I was performing a simple example of financial data, trying to make a classic candlestick plot. To do it I had to calculate Open, Max, Min and Close for each unit of time. I decided to use the resample function alongside a groupby (for each symbol). To avoid multi-index juggling I decided to use the pd.NamedAgg function to make everything easier:
candles = (data.set_index('trade_datetime')
.groupby('instrument_symbol')
.resample('1T')
.agg(open=pd.NamedAgg("trade_price", "first"),
max=pd.NamedAgg("trade_price", "max"),
median=pd.NamedAgg("trade_price", "median"),
min=pd.NamedAgg("trade_price", "min"),
close=pd.NamedAgg("trade_price", "last"),
std=pd.NamedAgg("trade_price", np.std),
volume=pd.NamedAgg("trade_quantity", "sum")).reset_index())
Unfortunetly I got this error:
---------------------------------------------------------------------------
TypeError Traceback (most recent call last)
<timed exec> in <module>
TypeError: aggregate() missing 1 required positional argument: 'func'
I don't get the error when I remove the resample:
candles = (data.set_index('trade_datetime')

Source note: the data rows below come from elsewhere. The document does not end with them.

theorem form_setOp (b : Fin 8) (x : Operand8) :
    Form (Instr.setOp b x) [0xCB, opByte 3 b.val x.code] (if x = .atHL then 4 else 2) :=
  form_cb (by decide) b.isLt x fun _ hX hY hZ => by simp only [decodeCB, hX, hY, hZ, fin8_val]

/-! ### The rotates and shifts bit by bit (R276 to R283) -/

theorem getLsbD_bit0 (b : Bool) (i : Nat) : (bit0 b).getLsbD i = (decide (i = 0) && b) := by
  cases b <;> simp [bit0]

theorem bit7_eq (b : Bool) : bit7 b = if b then BitVec.twoPow 8 7 else 0#8 := rfl

theorem getLsbD_bit7 (b : Bool) (i : Nat) : (bit7 b).getLsbD i = (decide (i = 7) && b) := by
  rw [bit7_eq]
  cases b <;> simp [BitVec.getLsbD_twoPow, eq_comm]

/-- A shift to the left by one, with `b` entering at bit 0. -/
theorem getLsbD_shiftLeft_or_bit0 (v : Byte) (b : Bool) (i : Nat) (hi : i < 8) :
    ((v <<< 1) ||| bit0 b).getLsbD i = if i = 0 then b else v.getLsbD (i - 1) := by
  rw [BitVec.getLsbD_or, BitVec.getLsbD_shiftLeft, getLsbD_bit0]
  by_cases h : i = 0 <;> simp [h, hi]

/-- A shift to the right by one, with `b` entering at bit 7. -/
theorem getLsbD_ushiftRight_or_bit7 (v : Byte) (b : Bool) (i : Nat) :
    ((v >>> 1) ||| bit7 b).getLsbD i = if i = 7 then b else v.getLsbD (i + 1) := by
  rw [BitVec.getLsbD_or, BitVec.getLsbD_ushiftRight, getLsbD_bit7, Nat.add_comm 1 i]
  by_cases h : i = 7 <;> simp [h]

theorem getLsbD_swap (v : Byte) (i : Nat) (hi : i < 8) :
    ((v <<< 4) ||| (v >>> 4)).getLsbD i = v.getLsbD ((i + 4) % 8) := by
  rw [BitVec.getLsbD_or, BitVec.getLsbD_shiftLeft, BitVec.getLsbD_ushiftRight, Nat.add_comm 4 i]
  by_cases h : i < 4
  · rw [Nat.mod_eq_of_lt (by omega : i + 4 < 8)]
    simp [h]
  · rw [v.getLsbD_of_ge (i + 4) (by omega), (by omega : (i + 4) % 8 = i - 4)]
    simp [h, hi]

/-- A shift fills with 0, and SRA with a copy of bit 7. -/
theorem rot_shifts (f v : Byte) :
    (rot .sla f v).val = (v <<< 1) ||| bit0 false ∧ (rot .sra f v).val = (v >>> 1) ||| bit7 (v.getLsbD 7) ∧
      (rot .srl f v).val = (v >>> 1) ||| bit7 false := by
  have hsign : v &&& 0x80 = bit7 (v.getLsbD 7) := BitVec.and_twoPow v 7
  exact ⟨BitVec.or_zero.symm, congrArg (v >>> 1 ||| ·) hsign, BitVec.or_zero.symm⟩

/-- R276 to R283: the bit that left the byte is the C of the flags packed with the result. -/
theorem rotatesTo_rot (op : RotOp) (f v : Byte) :
    RotatesTo op (flagC f) v (rot op f v).val (flagC (rot op f v).f) := by
  obtain ⟨hsla, hsra, hsrl⟩ := rot_shifts f v
  cases op with
  | rlc => exact ⟨getLsbD_shiftLeft_or_bit0 v _, flagC_packF _ _ _ _⟩
  | rrc => exact ⟨fun i _ => getLsbD_ushiftRight_or_bit7 v _ i, flagC_packF _ _ _ _⟩
  | rl => exact ⟨getLsbD_shiftLeft_or_bit0 v _, flagC_packF _ _ _ _⟩
  | rr => exact ⟨fun i _ => getLsbD_ushiftRight_or_bit7 v _ i, flagC_packF _ _ _ _⟩
  | sla => exact ⟨hsla ▸ getLsbD_shiftLeft_or_bit0 v false, flagC_packF _ _ _ _⟩
  | sra => exact ⟨fun i _ => hsra ▸ getLsbD_ushiftRight_or_bit7 v _ i, flagC_packF _ _ _ _⟩
  | swap => exact ⟨getLsbD_swap v, flagC_packF _ _ _ _⟩
  | srl => exact ⟨fun i _ => hsrl ▸ getLsbD_ushiftRight_or_bit7 v false i, flagC_packF _ _ _ _⟩

theorem rot_f (op : RotOp) (f v : Byte) :
    (rot op f v).f = packF ((rot op f v).val == 0) false false (flagC (rot op f v).f) := by
  cases op <;> exact congrArg (packF _ false false) (flagC_packF _ _ _ _).symm

theorem flagsAre_rot (op : RotOp) (f v : Byte) :
    FlagsAre (maskF (rot op f v).f) (decide ((rot op f v).val = 0)) false false (flagC (rot op f v).f) := by
  rw [rot_f, maskF_packF, flagC_packF]
  exact flagsAre_packF _ _ _ _

/-- R270: the rotates of A clear Z, whatever the result. -/
theorem flagsAre_accRot (op : RotOp) (f a : Byte) :
    FlagsAre (maskF (accRot op f a).f) false false false (flagC (rot op f a).f) := by
  have hf : (accRot op f a).f = packF false false false (flagC (rot op f a).f) := by
    rw [accRot, rot_f, clearZ, flagN_packF, flagH_packF, flagC_packF]
  rw [hf, maskF_packF]
  exact flagsAre_packF _ _ _ _

/-! ### The rotates of A (R270 to R274) -/

/-- R270 to R274: a rotate of A, whose result bits and carry out are read off the rule of its operation. -/
theorem rotateA_completes (s : State) {op : RotOp} {bits : Nat → Bool} {out : Bool}
    (h : ∀ r o, RotatesTo op (flagC s.regs.f) s.regs.a r o → (∀ i, i < 8 → r.getLsbD i = bits i) ∧ o = out) :
    ∃ t, rotateA op s = .next t ∧ (∀ i, i < 8 → t.regs.a.getLsbD i = bits i) ∧
      t.regs = { s.regs with a := t.regs.a, f := t.regs.f } ∧ FlagsAre t.regs.f false false false out ∧
      QuietFrame s t := by
  obtain ⟨hbits, rfl⟩ := h _ _ (rotatesTo_rot op s.regs.f s.regs.a)
  obtain ⟨t, ht, hregs, hframe⟩ := setAF_completes (u := s) rfl (accRot op s.regs.f s.regs.a)
  refine ⟨t, ht, ?_, ?_, ?_, hframe⟩ <;> rw [hregs]
  · exact hbits
  · exact flagsAre_accRot op s.regs.f s.regs.a

/-- Settles O22: the four are RLC, RL, RRC and RR on A. -/
theorem rotateAccumulator : Obligations.RotateAccumulator := by
  unfold Obligations.RotateAccumulator
  refine ⟨Form.plain rfl (by decide), Form.plain rfl (by decide), Form.plain rfl (by decide), Form.plain rfl (by decide),
    ?_⟩
  intro s a
  simp only [List.forall_mem_cons]
  exact ⟨⟨rotateA_completes s (op := .rlc) fun _ _ h => h, rotateA_completes s (op := .rl) fun _ _ h => h,
      List.forall_mem_nil _⟩,
    rotateA_completes s (op := .rrc) fun _ _ h => h, rotateA_completes s (op := .rr) fun _ _ h => h,
    List.forall_mem_nil _⟩

/-! ### The rotates and shifts of an operand (R275 to R283) -/

theorem rotate_eq (op : RotOp) (x : Operand8) (s : State) : rotate op x s =
    done (((s.read8 x).2.setF (rot op s.regs.f (s.read8 x).1).f).write8 x (rot op s.regs.f (s.read8 x).1).val) := by
  simp only [rotate, State.read8_regs]

/-- Settles O23: each replaces its operand by `rot` of it. -/
theorem rotateOperand : Obligations.RotateOperand := by
  unfold Obligations.RotateOperand
  refine ⟨form_rot, fun op s => ?_⟩
  have hbits := rotatesTo_rot op s.regs.f
  obtain ⟨hreg, hmem⟩ := replace8_completes s (new := fun v => (rot op s.regs.f v).val)
    (flags := fun v f => FlagsAre f (decide ((rot op s.regs.f v).val = 0)) false false (flagC (rot op s.regs.f v).f))
    (fun x => (exec_rot op x s).trans (rotate_eq op x s)) (fun _ => rfl) (flagsAre_rot op s.regs.f)
  refine ⟨fun r => ?_, fun w => ?_⟩
  · obtain ⟨t, ht, hr, hother, hf, hrest⟩ := hreg r
    exact ⟨t, _, ht, hr ▸ hbits _, hother, hr ▸ hf, hrest⟩
  · obtain ⟨t, ht, hregs, hf, hframe⟩ := hmem w
    exact ⟨t, _, _, ht, hbits _, hregs, hf, hframe⟩

/-! ### BIT (R284) -/

theorem State.read8_draws (s : State) (x : Operand8) : (s.read8 x).2 = { s with draws := (s.read8 x).2.draws } := by
  cases x with
  | reg r => rfl
  | atHL => exact s.busRead_draws s.hl

theorem testBit_completes (b : Fin 8) (x : Operand8) (s : State) :
    ∃ t, testBit b x s = .next t ∧ t.regs = { s.regs with f := t.regs.f } ∧
      FlagsAre t.regs.f (!(s.read8 x).1.getLsbD b.val) false true (flagC s.regs.f) ∧ QuietFrame s t := by
  have hf : maskF (bitF b s.regs.f (s.read8 x).1) = bitF b s.regs.f (s.read8 x).1 := maskF_packF _ _ _ _
  refine ⟨_, rfl, ?_, ?_, QuietFrame.of ?_⟩
  · simp [State.setF]
  · simp only [State.instructionFinished_regs, State.setF_regs_f, State.read8_regs, hf]
    exact flagsAre_packF _ _ _ _
  · rw [State.read8_draws]
    rfl

namespace Bits

/-- Settles O24: the operand is read and not written back. -/
theorem testBit : Obligations.TestBit := by
  unfold Obligations.TestBit
  refine fun b x => ⟨form_bitOp b x, fun s => ?_⟩
  rw [exec_bitOp]
  cases x with
  | reg r => exact testBit_completes b (.reg r) s
  | atHL => exact testBit_completes b .atHL s

end Bits

/-! ### RES and SET (R285, R286) -/

/-- R285, R286: `result` has `set` in bit `b` and every other bit of `v`. -/
def BitChanged (b : Fin 8) (set : Bool) (v result : Byte) : Prop :=
  ∀ j, j < 8 → result.getLsbD j = if j = b.val then set else v.getLsbD j

theorem resBit_changes (b : Fin 8) (v : Byte) : BitChanged b false v (resBit b v) := by
  have hres : resBit b v = v &&& ~~~BitVec.twoPow 8 b.val := rfl
  intro j hj
  by_cases h : j = b.val <;> simp [hres, h, hj]

theorem setBit_changes (b : Fin 8) (v : Byte) : BitChanged b true v (setBit b v) := by
  have hset : setBit b v = v ||| BitVec.twoPow 8 b.val := rfl
  intro j hj
  by_cases h : j = b.val <;> simp [hset, h, hj]

/-- R275: an instruction that writes a function of its operand back to it and no flag, on a register and on (HL). -/
theorem writeBack8_completes (s : State) {i : Operand8 → Instr} {new : Byte → Byte} {P : Byte → Byte → Prop}
    (hexec : ∀ x, exec (i x) s = done ((s.read8 x).2.write8 x (new (s.read8 x).1))) (hnew : ∀ v, P v (new v)) :
    (∀ r : Reg8, ∃ t, exec (i (.reg r)) s = .next t ∧ P (s.r8 r) (t.r8 r) ∧ (∀ q, q ≠ r → t.r8 q = s.r8 q) ∧
      SameFSpPc s t ∧ QuietFrame s t) ∧
    (s.mem.wf = true → ∃ t v, exec (i .atHL) s = .next t ∧ P (s.busRead s.hl).1 v ∧ t.regs = s.regs ∧
      StoreFrame s s.hl v t) := by
  refine ⟨fun r => ?_, fun w => ⟨_, new (s.busRead s.hl).1, hexec .atHL, hnew _, ?_, ?_⟩⟩
  · obtain ⟨t, ht, hr, hrest⟩ := setR8_completes (u := s) rfl r (new (s.r8 r))
    exact ⟨t, (hexec (.reg r)).trans ht, hr ▸ hnew _, hrest⟩
  · simp [State.write8, State.read8]
  · have hhl : (s.busRead s.hl).2.hl = s.hl := State.hl_congr (s.busRead_regs s.hl)
    simp only [State.write8, State.read8, hhl]
    refine StoreFrame.of w ?_
    rw [State.busRead_draws]

/-- Settles O25: RES writes `resBit` of the operand back to it, SET `setBit`. -/
theorem changeBit : Obligations.ChangeBit := by
  unfold Obligations.ChangeBit
  refine fun b => ⟨fun x => ⟨form_resOp b x, form_setOp b x⟩, ?_⟩
  intro s set i
  cases set with
  | true => exact writeBack8_completes s (P := BitChanged b true) (exec_setOp b · s) (setBit_changes b)
  | false => exact writeBack8_completes s (P := BitChanged b false) (exec_resOp b · s) (resBit_changes b)

end Sys2Proof.Machine
end

section
/-! O26 to O29: the control transfers. A jump writes pc and nothing else; a call is a push of pc and a jump; a return is a pop
into pc. Each of these meanings of Machine/Control.lean is shown once to complete with its registers and its frame; the
conditional forms are the meaning or, when the condition fails, the end of the instruction. -/

namespace Sys2Proof.Machine

/-! ### Jumps (R301 to R305) -/

theorem done_completes (s : State) : ∃ t, done s = .next t ∧ t.regs = s.regs ∧ QuietFrame s t :=
  ⟨s.instructionFinished, rfl, rfl, QuietFrame.of rfl⟩

theorem jumpTo_completes (target : Word) (s : State) :
    ∃ t, jumpTo target s = .next t ∧ t.regs = { s.regs with pc := target } ∧ QuietFrame s t :=
  ⟨(s.setPc target).instructionFinished, rfl, rfl, QuietFrame.of rfl⟩

/-- R302, R305: a jump under a condition writes the target or leaves pc at the next instruction. -/
theorem jumpTo_or_done_completes (c : Bool) (target : Word) (s : State) :
    ∃ t, (if c then jumpTo target s else done s) = .next t ∧
      t.regs = { s.regs with pc := if c then target else s.regs.pc } ∧ QuietFrame s t := by
  cases c with
  | true => exact jumpTo_completes target s
  | false => exact done_completes s

/-- R304: a relative jump is a jump, with the displacement as an unsigned number. -/
theorem jumpBy_eq (e : Byte) (s : State) : jumpBy e s =
    jumpTo (s.regs.pc + BitVec.ofNat 16 (if e.toNat < 128 then e.toNat else e.toNat + 0xFF00)) s := by
  rw [jumpBy, jumpTo, sext16_eq_ofNat, apply_ite (BitVec.ofNat 16)]

/-! ### Calls (R306, R307, R311) -/

theorem callTo_completes {s : State} (w : s.mem.wf = true) (target : Word) :
    ∃ t, callTo target s = .next t ∧ t.regs = { s.regs with sp := s.regs.sp - 2, pc := target } ∧
      PushFrame s s.regs.pc t := by
  refine ⟨((s.push16 s.regs.pc).setPc target).instructionFinished, rfl, ?_, PushFrame.of w rfl⟩
  rw [State.instructionFinished_regs, State.setPc, State.push16_regs]

theorem restart_eq (n : Fin 8) (s : State) : restart n s = callTo (BitVec.ofNat 16 (8 * n.val)) s := by
  rw [restart, Nat.mul_comm]

/-! ### Returns (R308 to R310) -/

/-- R308: the registers after a pop into pc. -/
theorem State.pop16_setPc_regs (s : State) : (s.pop16.2.setPc s.pop16.1).regs =
    { s.regs with sp := s.regs.sp + 2, pc := (popReads s).1 } := by
  rw [State.pop16_eq]
  rfl

theorem returnTo_completes {s : State} (w : s.mem.wf = true) :
    ∃ t, returnTo s = .next t ∧ t.regs = { s.regs with sp := s.regs.sp + 2, pc := (popReads s).1 } ∧ PopFrame s t ∧
      t.ic = s.ic.instructionFinished := by
  refine ⟨(s.pop16.2.setPc s.pop16.1).instructionFinished, rfl, s.pop16_setPc_regs, PopFrame.of w ?_, ?_⟩
  · rw [State.instructionFinished, State.setPc]
  · simp

/-- R355, R356: with both delay counters disarmed, the end of the instruction changes nothing. -/
theorem IntCtl.enableNow_instructionFinished (c : IntCtl) : c.enableNow.instructionFinished = c.enableNow := rfl

theorem returnFromInterrupt_completes {s : State} (w : s.mem.wf = true) :
    ∃ t, returnFromInterrupt s = .next t ∧ t.regs = { s.regs with sp := s.regs.sp + 2, pc := (popReads s).1 } ∧
      PopFrame s t ∧ t.ic = { s.ic with ime := true, pendingEnable := none, pendingDisable := none } := by
  refine ⟨(s.pop16.2.setPc s.pop16.1).returnEnable.instructionFinished, rfl, s.pop16_setPc_regs, PopFrame.of w ?_, ?_⟩
  · rw [State.instructionFinished, State.returnEnable, State.setPc]
  · rw [State.instructionFinished_ic, State.returnEnable_ic, IntCtl.enableNow_instructionFinished, State.setPc_ic,
      State.pop16_ic, IntCtl.enableNow]

/-! ### Encodings and durations (R105, R110, R111, R421) -/

theorem form_jpCond (cc : Cond) (nn : Word) :
    CondForm (Instr.jpCond cc nn) cc [opByte 3 cc.code 2, loByte nn, hiByte nn] 4 3 := by
  cases cc <;> exact CondForm.word (Instr.jpCond _) rfl (by decide)

theorem form_jrCond (cc : Cond) (e : Byte) : CondForm (Instr.jrCond cc e) cc [opByte 0 (4 + cc.code) 0, e] 3 2 := by
  cases cc <;> exact CondForm.of rfl (by decide)

theorem form_callCond (cc : Cond) (nn : Word) :
    CondForm (Instr.callCond cc nn) cc [opByte 3 cc.code 4, loByte nn, hiByte nn] 6 3 := by
  cases cc <;> exact CondForm.word (Instr.callCond _) rfl (by decide)

theorem form_retCond (cc : Cond) : CondForm (Instr.retCond cc) cc [opByte 3 cc.code 0] 5 2 := by
  cases cc <;> exact CondForm.of rfl (by decide)

theorem form_rst (n : Fin 8) : Form (Instr.rst n) [opByte 3 n.val 7] 4 := by
  fin_cases n <;> exact Form.plain rfl (by decide)

/-! ### The obligations -/

/-- Settles O26: the three are `jumpTo` their targets, JP cc,a16 where cc holds. -/
theorem jump : Obligations.Jump := by
  unfold Obligations.Jump
  refine fun nn cc => ⟨Form.word .JP_a16 rfl (by decide), Form.plain rfl (by decide), form_jpCond cc nn, fun s => ?_⟩
  simp only [List.forall_mem_cons, exec_jpCond]
  exact ⟨jumpTo_completes nn s, jumpTo_completes s.hl s, jumpTo_or_done_completes (s.cond cc) nn s, List.forall_mem_nil _⟩
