theorem mayRaise_of_ne {c : BitVec 8} (hc : c ∈ raisable i) (h3 : c ≠ 0x03#8) : MayRaise i s c :=
  ⟨hc, fun _ h => absurd h h3⟩

/-! ## What the writes of a command keep -/

theorem State.entropy_write (s : State) (w : RegWrite) : (s.write w).entropy = s.entropy := by
  cases w with
  | x d r => rfl
  | p d r => rfl
  | point d q => exact State.setPoint_entropy s d q

/-- The frame of a commit leaves the registers free. -/
theorem CommitFrame.write (h : CommitFrame s t.commit) (w : RegWrite) : CommitFrame s (t.write w).commit := by
  cases w with
  | x d r => exact h
  | p d r => exact h
  | point d q => cases q <;> exact h

theorem commitFrame_withEntropy (s : State) (rest : List Word) : CommitFrame s (s.withEntropy rest).commit :=
  ⟨rfl, rfl, rfl, rfl, rfl, rfl, rfl, rfl, rfl⟩

theorem commitFrame_endedWith (s : State) (b : Bool) : CommitFrame s (s.endedWith b) :=
  ⟨rfl, rfl, rfl, rfl, rfl, rfl, rfl, rfl, rfl⟩

/-! ## Rules for the body of a command, one for each form the bodies are built from -/

namespace EndsListed

theorem nothing : EndsListed i s (finish s (.ok s)) := .commit (commitFrame_withEntropy s s.entropy) (.inr rfl)

theorem write (w : RegWrite) : EndsListed i s (finish s (.ok (s.write w))) :=
  .commit ((commitFrame_withEntropy s s.entropy).write w) (.inr (s.entropy_write w))

theorem flag (b : Bool) : EndsListed i s (.next (s.endedWith b)) := .commit (commitFrame_endedWith s b) (.inr rfl)

theorem error {e : Err} (he : MayRaise i s e.code) : EndsListed i s (finish s (.error e)) := .abort he

/-- A check or a computation, then the rest of the body. -/
theorem bind {α : Type} {c : Except Err α} {k : α → Except Err State}
    (hc : ∀ e, c = .error e → MayRaise i s e.code) (hk : ∀ a, c = .ok a → EndsListed i s (finish s (k a))) :
    EndsListed i s (finish s (c >>= k)) := by
  cases c with
  | error e => exact error (hc e rfl)
  | ok a => exact hk a rfl

/-- A condition that raises an error, or else the rest of the body. -/
theorem guard {c : Prop} [Decidable c] {e : Err} {r : Except Err State} (he : MayRaise i s e.code)
    (hr : ¬ c → EndsListed i s (finish s r)) : EndsListed i s (finish s (if c then .error e else r)) := by
  by_cases hc : c
  · rw [if_pos hc]
    exact error he
  · rw [if_neg hc]
    exact hr hc

/-- The operand check of a field element (R120). -/
theorem fchk {r : XReg} {k : FieldElem → Except Err State} (hk : ∀ o, EndsListed i s (finish s (k o)))
    (h5 : 5#8 ∈ raisable i := by simp [raisable]) (h6 : 6#8 ∈ raisable i := by simp [raisable]) :
    EndsListed i s (finish s (Machine.fchk r >>= k)) := by
  refine bind (fun e he => ?_) fun o _ => hk o
  obtain rfl | rfl := fchk_error he
  · exact mayRaise_of_ne h6 (by decide)
  · exact mayRaise_of_ne h5 (by decide)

.groupby('instrument_symbol')
#.resample('1D')
.agg(open=pd.NamedAgg("trade_price", "first"),
max=pd.NamedAgg("trade_price", "max"),
median=pd.NamedAgg("trade_price", "median"),
min=pd.NamedAgg("trade_price", "min"),
close=pd.NamedAgg("trade_price", "last"),
std=pd.NamedAgg("trade_price", np.std),
volume=pd.NamedAgg("trade_quantity", "sum")).reset_index())
instrument_symbol open max median min close std volume
0 PETR4 31.0 31.0 30.2 28.39 30.0 0.714111 12400
I am using pandas 1.0.1 and below there are some samples to reproduce the error.
trade_datetime instrument_symbol trade_price trade_quantity
1166911 2019-11-04 10:32:09.737 PETR4 31.00 200
1174414 2019-11-04 11:30:14.359 PETR4 30.71 300
1208601 2019-11-04 15:23:06.619 PETR4 30.23 100
1355062 2019-11-05 17:06:03.523 PETR4 29.72 200
1260316 2019-11-06 11:11:48.144 PETR4 28.39 1100
1295823 2019-11-06 11:49:00.767 PETR4 29.50 100
1343467 2019-11-06 15:52:42.506 PETR4 29.42 100
1261615 2019-11-07 13:12:30.599 PETR4 30.05 200
1297542 2019-11-07 15:28:37.714 PETR4 30.85 600
1305454 2019-11-07 15:42:27.041 PETR4 30.90 100
1323388 2019-11-07 16:48:32.382 PETR4 30.87 100
1381162 2019-11-08 10:24:50.643 PETR4 30.20 100
1385193 2019-11-08 11:05:14.777 PETR4 30.66 9000
1423408 2019-11-08 16:46:33.172 PETR4 30.11 100
1447363 2019-11-08 17:52:57.999 PETR4 30.00 100
The old syntax with a dict with the columns as keys and the agg functions as values works. I know that there are different ways to retrieve this result but I really like to use this new NamedAgg function.
Am I doing something wrong? Is this a bug? I am a bit reluctant to open an issue since everything seems fine.